▶ **Supplied information**
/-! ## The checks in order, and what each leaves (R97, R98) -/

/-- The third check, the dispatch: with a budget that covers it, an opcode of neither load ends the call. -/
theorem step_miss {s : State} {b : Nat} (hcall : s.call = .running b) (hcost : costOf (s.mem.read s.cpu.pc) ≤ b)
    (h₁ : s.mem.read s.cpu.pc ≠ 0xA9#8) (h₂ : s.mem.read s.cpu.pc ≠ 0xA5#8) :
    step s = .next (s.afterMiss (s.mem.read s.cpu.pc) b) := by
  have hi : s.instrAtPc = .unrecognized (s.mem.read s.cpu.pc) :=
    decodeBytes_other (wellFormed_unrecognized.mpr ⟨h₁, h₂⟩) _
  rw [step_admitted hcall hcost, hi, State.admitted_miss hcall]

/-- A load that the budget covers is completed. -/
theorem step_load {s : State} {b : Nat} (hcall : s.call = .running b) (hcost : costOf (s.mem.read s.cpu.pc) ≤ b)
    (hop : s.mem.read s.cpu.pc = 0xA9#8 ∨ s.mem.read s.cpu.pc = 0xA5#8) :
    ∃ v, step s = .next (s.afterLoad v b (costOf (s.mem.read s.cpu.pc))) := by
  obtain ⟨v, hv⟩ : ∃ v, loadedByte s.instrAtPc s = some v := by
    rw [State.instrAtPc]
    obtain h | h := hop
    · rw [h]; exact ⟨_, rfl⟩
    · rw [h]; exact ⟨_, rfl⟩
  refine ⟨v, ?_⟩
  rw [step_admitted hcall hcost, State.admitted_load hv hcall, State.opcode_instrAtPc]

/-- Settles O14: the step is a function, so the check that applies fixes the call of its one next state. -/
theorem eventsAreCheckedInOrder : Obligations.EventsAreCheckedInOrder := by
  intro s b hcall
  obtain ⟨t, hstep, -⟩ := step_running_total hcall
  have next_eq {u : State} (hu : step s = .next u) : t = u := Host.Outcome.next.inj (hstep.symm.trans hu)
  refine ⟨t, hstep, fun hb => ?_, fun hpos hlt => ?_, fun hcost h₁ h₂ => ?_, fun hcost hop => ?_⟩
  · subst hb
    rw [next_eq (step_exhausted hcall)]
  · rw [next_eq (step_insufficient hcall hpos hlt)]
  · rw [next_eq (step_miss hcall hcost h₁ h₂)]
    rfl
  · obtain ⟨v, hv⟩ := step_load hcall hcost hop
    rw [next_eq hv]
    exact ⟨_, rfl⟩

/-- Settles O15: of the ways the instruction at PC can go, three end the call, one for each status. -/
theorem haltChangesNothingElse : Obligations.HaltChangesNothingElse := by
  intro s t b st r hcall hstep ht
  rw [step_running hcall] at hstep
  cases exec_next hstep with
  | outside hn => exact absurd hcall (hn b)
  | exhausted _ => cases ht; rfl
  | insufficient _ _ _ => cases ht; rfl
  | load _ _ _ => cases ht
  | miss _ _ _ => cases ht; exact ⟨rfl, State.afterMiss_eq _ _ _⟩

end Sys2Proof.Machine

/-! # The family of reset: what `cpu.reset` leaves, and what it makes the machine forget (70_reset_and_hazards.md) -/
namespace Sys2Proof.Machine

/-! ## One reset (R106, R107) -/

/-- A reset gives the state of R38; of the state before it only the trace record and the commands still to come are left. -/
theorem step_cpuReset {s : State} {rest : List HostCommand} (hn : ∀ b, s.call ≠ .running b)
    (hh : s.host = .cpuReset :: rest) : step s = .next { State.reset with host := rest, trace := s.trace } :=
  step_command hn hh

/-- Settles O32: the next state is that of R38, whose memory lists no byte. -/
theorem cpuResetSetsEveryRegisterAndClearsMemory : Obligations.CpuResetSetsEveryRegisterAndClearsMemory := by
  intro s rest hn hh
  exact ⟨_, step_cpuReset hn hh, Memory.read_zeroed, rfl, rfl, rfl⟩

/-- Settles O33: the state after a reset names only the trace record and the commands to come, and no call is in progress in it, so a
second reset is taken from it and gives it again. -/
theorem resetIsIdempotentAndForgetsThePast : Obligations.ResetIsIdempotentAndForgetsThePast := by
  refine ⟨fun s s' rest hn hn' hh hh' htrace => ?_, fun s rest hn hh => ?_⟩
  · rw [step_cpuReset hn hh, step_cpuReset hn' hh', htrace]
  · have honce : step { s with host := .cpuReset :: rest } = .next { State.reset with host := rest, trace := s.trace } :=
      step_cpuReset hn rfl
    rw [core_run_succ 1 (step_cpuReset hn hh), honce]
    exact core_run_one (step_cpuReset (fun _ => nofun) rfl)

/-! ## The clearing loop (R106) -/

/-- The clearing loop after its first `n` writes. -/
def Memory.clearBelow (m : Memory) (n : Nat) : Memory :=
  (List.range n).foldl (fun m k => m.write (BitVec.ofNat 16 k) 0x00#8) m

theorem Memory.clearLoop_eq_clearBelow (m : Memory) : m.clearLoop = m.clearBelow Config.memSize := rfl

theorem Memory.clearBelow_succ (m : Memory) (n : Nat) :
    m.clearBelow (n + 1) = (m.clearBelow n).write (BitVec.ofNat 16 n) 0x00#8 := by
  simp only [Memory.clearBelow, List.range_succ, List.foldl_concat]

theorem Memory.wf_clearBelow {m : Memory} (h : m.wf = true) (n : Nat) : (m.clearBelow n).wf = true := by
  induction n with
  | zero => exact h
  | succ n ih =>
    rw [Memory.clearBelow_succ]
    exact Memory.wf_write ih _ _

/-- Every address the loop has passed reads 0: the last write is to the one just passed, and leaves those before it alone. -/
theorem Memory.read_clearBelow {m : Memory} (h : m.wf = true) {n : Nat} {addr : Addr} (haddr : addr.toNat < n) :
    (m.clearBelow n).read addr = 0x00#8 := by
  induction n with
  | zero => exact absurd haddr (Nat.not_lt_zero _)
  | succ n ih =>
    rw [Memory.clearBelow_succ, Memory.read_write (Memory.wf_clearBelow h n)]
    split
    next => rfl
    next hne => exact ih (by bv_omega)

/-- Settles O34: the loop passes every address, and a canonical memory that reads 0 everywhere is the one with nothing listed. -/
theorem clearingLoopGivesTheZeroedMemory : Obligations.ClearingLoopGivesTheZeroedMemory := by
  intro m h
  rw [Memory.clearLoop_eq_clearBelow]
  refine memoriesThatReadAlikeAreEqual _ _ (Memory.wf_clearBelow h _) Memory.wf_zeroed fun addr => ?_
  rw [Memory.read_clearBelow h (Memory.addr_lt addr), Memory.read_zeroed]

▶ **Problem**
For every line above that includes the word "only", return the line.

▶ **Exercise response**
/-- A reset gives the state of R38; of the state before it only the trace record and the commands still to come are left. -/
/-- Settles O33: the state after a reset names only the trace record and the commands to come, and no call is in progress in it, so a
  simp only [Memory.clearBelow, List.range_succ, List.foldl_concat]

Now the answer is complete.